_What the task asks_. Write out, from the entries below, exactly the lines that run between the lines holding "rcases selectFormat_cases block" and "theorem frameAssembly : Obligations.FrameAssembly", inclusive, and stop there.

[The data]

/-- Two rotations that make a full turn undo each other. -/
theorem rotr32_rotr32_of_add_eq (c : Word) {j k : Nat} (h : j + k = 32) : rotr32 (rotr32 c j) k = c := by
  refine BitVec.eq_of_getLsbD_eq fun i hi => ?_
  have hturn : ((i + k) % 32 + j) % 32 = i := by omega
  rw [getLsbD_rotr32 _ (by omega) hi, getLsbD_rotr32 _ (by omega) (Nat.mod_lt _ (by decide)), hturn]

/-! ### The transform -/

/-- The late truncation of R101: cutting the shifted value only after the addition. -/
theorem maskTransform_toNat (c : Word) :
    (maskTransform c).toNat = (((c.toNat >>> 15) ||| (c.toNat <<< 17)) + 0xA282EAD8) % 2 ^ 32 := by
  rw [maskTransform, BitVec.toNat_add, rotr32_toNat, Nat.mod_add_mod]
  rfl

theorem maskInverse_maskTransform (c : Word) : maskInverse (maskTransform c) = c := by
  rw [maskInverse, maskTransform, BitVec.add_sub_cancel]
  exact rotr32_rotr32_of_add_eq c rfl

theorem maskTransform_maskInverse (m : Word) : maskTransform (maskInverse m) = m := by
  have hrot : rotr32 (maskInverse m) maskRot = m - maskOffset := rotr32_rotr32_of_add_eq _ rfl
  rw [maskTransform, hrot, BitVec.sub_add_cancel]

theorem maskTransform_injective : Function.Injective maskTransform :=
  Function.LeftInverse.injective maskInverse_maskTransform

/-- Equal masks are equal CRCs, whatever the CRC (R105). -/
theorem maskOf_eq_iff (c : Collaborators) (a b : Bytes) : maskOf c a = maskOf c b ↔ c.crc32c a = c.crc32c b :=
  maskTransform_injective.eq_iff

/-- Settles O9: the rotation and the addition of the offset are undone one by one. -/
theorem maskTransformBijective : Obligations.MaskTransformBijective := by
  refine ⟨maskInverse_maskTransform, maskTransform_maskInverse, maskOf_eq_iff, maskTransform_toNat, fun _ => rfl,
    fun c i hi => ?_, by decide, by decide, by decide, by decide, by decide⟩
  have hturn : ((i + 17) % 32 + 15) % 32 = i := by omega
  rw [getLsbD_rotr32 c (by decide) (Nat.mod_lt _ (by decide)), hturn]

/-- Settles O8: truncating before the addition and after it agree. -/
theorem maskTransformFormula : Obligations.MaskTransformFormula := by
  intro c
  rw [Nat.mod_add_mod, maskTransform_toNat]

end Sys2Proof.Machine
end

section
/-! What an encoder makes of one delivery: its blocks, each block's format and its frame (41_encoder.md R112-R116). -/

namespace Sys2Proof.Machine

/-! ### The blocks -/

theorem splitBlocks_getElem {chunk : Bytes} {k : Nat} (h : k < (splitBlocks chunk).length) :
    (splitBlocks chunk)[k] = blockAt chunk k := by
  simp [splitBlocks]

/-- A block's size is the distance between its two ends (R112). -/
theorem blockAt_eq_memRead (chunk : Bytes) (k : Nat) :
    blockAt chunk k = memRead chunk (k * 65536) (min ((k + 1) * 65536) chunk.length - k * 65536) := by
  have hsize : min maxBlock (chunk.length - k * maxBlock) = min ((k + 1) * 65536) chunk.length - k * 65536 := by
    unfold maxBlock; omega
  rw [blockAt, hsize, maxBlock]

/-- Settles O13: block `k` is the slice at `k * 65536`, which is full unless the delivery ends in it. -/
theorem blocksOfADelivery : Obligations.BlocksOfADelivery := by
  intro chunk
  have hcount : (splitBlocks chunk).length = (chunk.length + 65535) / 65536 := splitBlocks_count chunk
  refine ⟨hcount, splitBlocks_flatten chunk, fun k h => ?_⟩
  rw [splitBlocks_getElem h]
  have hsize : (blockAt chunk k).length = min 65536 (chunk.length - k * 65536) := blockAt_length chunk k
  exact ⟨blockAt_eq_memRead chunk k, fun hinner => by omega, fun hlast => by omega⟩

/-! ### The frame of a block -/

/-- Settles O14: one side of the threshold holds, with its format, and the other side is impossible. -/
theorem formatSelection : Obligations.FormatSelection := by
  intro block compressed
  rcases selectFormat_cases block compressed with ⟨hpays, h⟩ | ⟨hpays, h⟩
  · exact ⟨fun _ => h, fun hlt => absurd hpays (Nat.not_le.2 hlt)⟩
  · exact ⟨fun hle => absurd hpays (Nat.not_lt.2 hle), fun _ => h⟩

/-- Settles O15: the checksum is that of the original block, and the bytes sent are no more than the block's. -/
theorem frameAssembly : Obligations.FrameAssembly := by
  intro c block compressed h
  have hlen := selectFormat_length block compressed
  exact ⟨rfl, by omega⟩

end Sys2Proof.Machine
end

section
/-! What `ENC_WRITE` and `ENC_END` do to the encoder at their port, in each phase (41_encoder.md R111, R117-R120). -/

namespace Sys2Proof.Machine

section
variable {s : State} {k : Nat}

theorem admitEnc_failed (body : Nat → Host.Outcome State Fault Refusal) (hp : s.port = .enc k)
    (hr : (s.enc k).everReset = true) (hf : (s.enc k).phase = .failed) :
    admitEnc s body = .next (s.drop (.enc k)) := by
  simp [admitEnc, hp, hr, hf]

theorem admitEnc_closed (body : Nat → Host.Outcome State Fault Refusal) (hp : s.port = .enc k)
    (hr : (s.enc k).everReset = true) (hc : (s.enc k).phase = .closed) :
    admitEnc s body = .next (s.refuse (.enc k)) := by
  simp [admitEnc, hp, hr, hc]

/-- A refusal at an encoder's port sets its `protocol_fault`, is answered, and writes nothing else (10_state.md R41). -/
theorem State.refuse_enc_sets_protocolFault (s : State) (k : Nat) :
    (s.refuse (.enc k)).enc k = { s.enc k with protocolFault := true }
    ∧ Answered (.enc k) .refused s (s.refuse (.enc k)) ∧ OnlyUnit (.enc k) s (s.refuse (.enc k))
    ∧ (s.refuse (.enc k)).work = s.work ∧ (s.refuse (.enc k)).draws = s.draws :=
  ⟨by simp, State.refuse_responses s _, OnlyUnit.refuse _ s, State.refuse_work s _, State.refuse_draws s _⟩

/-! ### `ENC_WRITE` -/

variable {c : Collaborators} {chunk : Bytes}

theorem anyCompressFails_iff {first n : Nat} :
    anyCompressFails c first n = true ↔ ∃ j < n, (c.compressMayFail && c.compressDraw (first + j)) = true := by
  simp only [anyCompressFails, compressFails, List.any_eq_true, List.mem_range]

/-- A delivery with a failing compressor call (R118). -/
theorem encWrite_fails (hl : LiveEnc s k) (hc : anyCompressFails c s.draws (blockCount chunk.length) = true) :
    ∃ t, encWrite c chunk s = .next t
      ∧ t.enc k = { s.enc k with phase := .failed, err := some .compressionFailure }
      ∧ Answered (.enc k) (.err .compressionFailure) s t ∧ OnlyUnit (.enc k) s t
      ∧ t.work = s.work ∧ t.draws = s.draws + blockCount chunk.length := by
  obtain ⟨hp, hr, ho⟩ := hl
  exact ⟨_, (encWrite_live c chunk hp hr ho).trans (if_pos hc), by simp, rfl, (OnlyUnit.raise _ _ _).afterDraws, rfl, rfl⟩

/-- A delivery none of whose compressor calls fails (R117). -/
theorem encWrite_emits (hl : LiveEnc s k) (hc : anyCompressFails c s.draws (blockCount chunk.length) = false) :
    ∃ t, encWrite c chunk s = .next t
      ∧ t.enc k = { s.enc k with out := (s.enc k).out ++ deliveryFrames c chunk }
      ∧ Answered (.enc k) (.ok (deliveryFrames c chunk)) s t ∧ OnlyUnit (.enc k) s t
      ∧ t.work = s.work ∧ t.draws = s.draws + blockCount chunk.length := by
  obtain ⟨hp, hr, ho⟩ := hl
  exact ⟨_, (encWrite_live c chunk hp hr ho).trans (if_neg (Bool.eq_false_iff.1 hc)), by simp, rfl,
    ((OnlyUnit.setEnc _ _ _).reply _ _).afterDraws, rfl, rfl⟩

/-- The frames of a delivery, each from the slice its block is (R112, R116). -/
theorem deliveryFrames_eq_slices (c : Collaborators) (chunk : Bytes) :
    deliveryFrames c chunk = ((List.range (blockCount chunk.length)).map fun j =>
      dataFrame c ((chunk.drop (65536 * j)).take 65536) (c.compressFn ((chunk.drop (65536 * j)).take 65536))).flatten := by
  have hblock (j : Nat) : blockAt chunk j = (chunk.drop (65536 * j)).take 65536 := by
    rw [blockAt_eq, Nat.mul_comm, maxBlock]
  simp [deliveryFrames, splitBlocks, blockFrame, hblock, Function.comp_def]

/-! ### `ENC_END` -/

/-- The end of a live encoder's stream (R120). -/
theorem encEnd_closes (hl : LiveEnc s k) :
    ∃ t, exec (.encEnd []) s = .next t ∧ t.enc k = { s.enc k with phase := .closed }
      ∧ Answered (.enc k) (.ok []) s t ∧ OnlyUnit (.enc k) s t ∧ t.work = s.work ∧ t.draws = s.draws := by
  obtain ⟨hp, hr, ho⟩ := hl
  exact ⟨_, admitEnc_live _ hp hr ho, by simp, rfl, (OnlyUnit.setEnc _ _ _).reply _ _, rfl, rfl⟩

end

/-- Settles O12: whether one of the draws is a failure decides between the two outcomes of a delivery. -/
theorem encWriteAnswers : Obligations.EncWriteAnswers := by
  intro k chunk frames n fails s hl hn hframes hfails
  obtain rfl : n = blockCount chunk.length := hn
  obtain rfl : frames = deliveryFrames Config.platform chunk :=
    hframes.trans (deliveryFrames_eq_slices Config.platform chunk).symm
  have hcalls : anyCompressFails Config.platform s.draws (blockCount chunk.length) = fails := hfails.symm
  rw [exec_encWrite]
  cases fails with
  | true => exact encWrite_fails hl hcalls
  | false => exact encWrite_emits hl hcalls

/-- Settles O18: the failing call is one of the delivery's, and the failure leaves the output alone. -/
theorem compressionFailureEmitsNothing : Obligations.CompressionFailureEmitsNothing := by
  intro c k chunk s hl hfail
  rw [splitBlocks_count] at hfail
  obtain ⟨t, ht, hunit, hreply, hframe, hwork, -⟩ := encWrite_fails hl (anyCompressFails_iff.2 hfail)
  exact ⟨t, ht, hunit, by rw [hunit], hreply, hframe, hwork⟩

[/The data]

_Result of this task_.
  rcases selectFormat_cases block compressed with ⟨hpays, h⟩ | ⟨hpays, h⟩
  · exact ⟨fun _ => h, fun hlt => absurd hpays (Nat.not_le.2 hlt)⟩
  · exact ⟨fun hle => absurd hpays (Nat.not_lt.2 hle), fun _ => h⟩

/-- Settles O15: the checksum is that of the original block, and the bytes sent are no more than the block's. -/
theorem frameAssembly : Obligations.FrameAssembly := by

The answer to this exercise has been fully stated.